Posted to Maps  |  Tags: ,  |  Nathan Yau

For The Guardian, ITO World maps about 370,000 road-related deaths from 2001 through 2009, according to the National Highway Traffic Safety Association. The map is kind of rough around the edges, but it gets the job done. Easily zoom in to the location of choice either by clicking buttons, or type in the area you want in the search box. Zoom in all the way, and you’ll notice each accident is represented by an icon indicating type of accident, the age of the person who died, and year of crash.

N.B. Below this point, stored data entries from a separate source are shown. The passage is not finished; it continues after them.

-- ==== Sys2Proof/Machine/RegTable.lean ====
section
/-! DEFINITION. Machine/RegTable.lean: the register tables of the chapters, one row per register: where it lies, which of its bits
have which access code of Table 0.6, and its reset value. Bits in no mask are RO, or RES where `ro` leaves them out too. -/
namespace Sys2Proof.Machine

/-- One register of a block's window, or an array of registers. Register (i, j) lies at offset `off + s1 * i + s2 * j`. `reset v i j` is its
reset value and `gone v i` the bits that are RES at index i (on the EO7230 if `v`, R3, or for every variant). -/
structure RegRow where
  off : Nat
  n1 : Nat := 1
  s1 : Nat := 0x400000
  n2 : Nat := 1
  s2 : Nat := 4
  rw : Nat := 0
  ro : Nat := 0
  w1c : Nat := 0
  ws : Nat := 0
  wo : Nat := 0
  reset : Bool → Nat → Nat → Nat := fun _ _ _ => 0
  gone : Bool → Nat → Nat := fun _ _ => 0

/-- Registers of FAB. -/
def rowsFab : List RegRow := [
  -- FAB.CHIPID (Table 0.2)
  { off := 0x0, ro := 0xFFFFFFF1, reset := fun v _ _ => 0x211 + ((if v then 0x7230 else 0x7260) <<< 16) + ((if v then 1 else 2) <<< 12) },
  -- FAB.PROMOTE (Table 2.3)
  { off := 0x110, ws := 0xFFFFFFFF, reset := fun _ _ _ => 0xC8320501 },
  -- FAB.RC_CTRL (Table 2.6)
  { off := 0x100, wo := 0x1 },
  -- FAB.RC_STAT (Table 2.6)
  { off := 0x104, ro := 0xC3FFFFFF, reset := fun v _ _ => ((if v then 0x284 else 0x2C0) <<< 16) },
  -- FAB.RC_EPOCH (Table 2.6)
  { off := 0x108, ro := 0xFFFFFFFF },
  -- FAB.RC_PERIOD (Table 2.6)
  { off := 0x10C, ws := 0xFFFF, reset := fun _ _ _ => 0x3E8 },
  -- FAB.LOAD (Table 16.8)
  { off := 0x130, ro := 0xC0FFFF00 },
  -- FAB.LOADGEN (Table 16.8)
  { off := 0x134, ro := 0xFFFFFFFF },
  -- FAB.CDGO (Table 16.11)
  { off := 0x180, wo := 0x80000007 },
  -- FAB.CDSTAT (Table 16.11)
  { off := 0x184, ro := 0xF81FFFFF },
  -- FAB.CDOM (Table 16.11)
  { off := 0x200, n1 := 8, s1 := 0x8, rw := 0x3FFFFE },
  -- FAB.CDOMCH (Table 16.11)
  { off := 0x204, n1 := 8, s1 := 0x8, rw := 0xFFFFF, gone := fun v _ => (if v then 0xFFC00 else 0) },
  -- FAB.FAULT_SUM
  { off := 0x120, ro := 0x1FFFFF },
  -- FAB.FAULT_CH
  { off := 0x124, ro := 0xFFFFF },
  -- FAB.COMMIT
  { off := 0xF0, wo := 0x1 }]

/-- Registers of KNL. -/
def rowsKnl : List RegRow := [
  -- KNL.TBASE_LO (Table 1.6)
  { off := 0x10, ro := 0xFFFFFFFF },
  -- KNL.TBASE_HI (Table 1.6)
  { off := 0x14, ro := 0xFFFFFFFF },
  -- KNL.TBASE_STAT (Table 1.6)
  { off := 0x18, ro := 0x1, w1c := 0x6 },
  -- KNL.VCORE (Table 19.9)
  { off := 0x40, ro := 0xFE000000, ws := 0x7F7F00, reset := fun _ _ _ => 0x1E1E00 },
  -- KNL.TEMP (Table 19.9)
  { off := 0x44, ro := 0xFFFF },
  -- KNL.COMMIT
  { off := 0xF0, wo := 0x1 }]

As you might expect, accidents are more concentrated at city centers and on highways. What I didn’t expect was all the pedestrians involved.

[Guardian and ITO World]

2 Comments

  • What’s great (in a mapping/data kind of way) about this is that Sturgis, SD lights up immediately. A good mapping should allow people who are not familiar with the information to gain insight and lead them to ask further questions like “Why so my motorcycle deaths in an area of South Dakota.”
    http://en.wikipedia.org/wiki/Sturgis_Motorcycle_Rally

    Hopefully this mapping can produce a change in the way to commute.

  • Andy Holaday November 30, 2011 at 4:38 pm

    Following on Kris’s observation, the analysis would be much more useful if it showed fatality rates, i.e., relative to some whole population. Sure, we expect more fatalities where there is more traffic. The compelling question is, how many fatalities per unit traffic (or whatever)?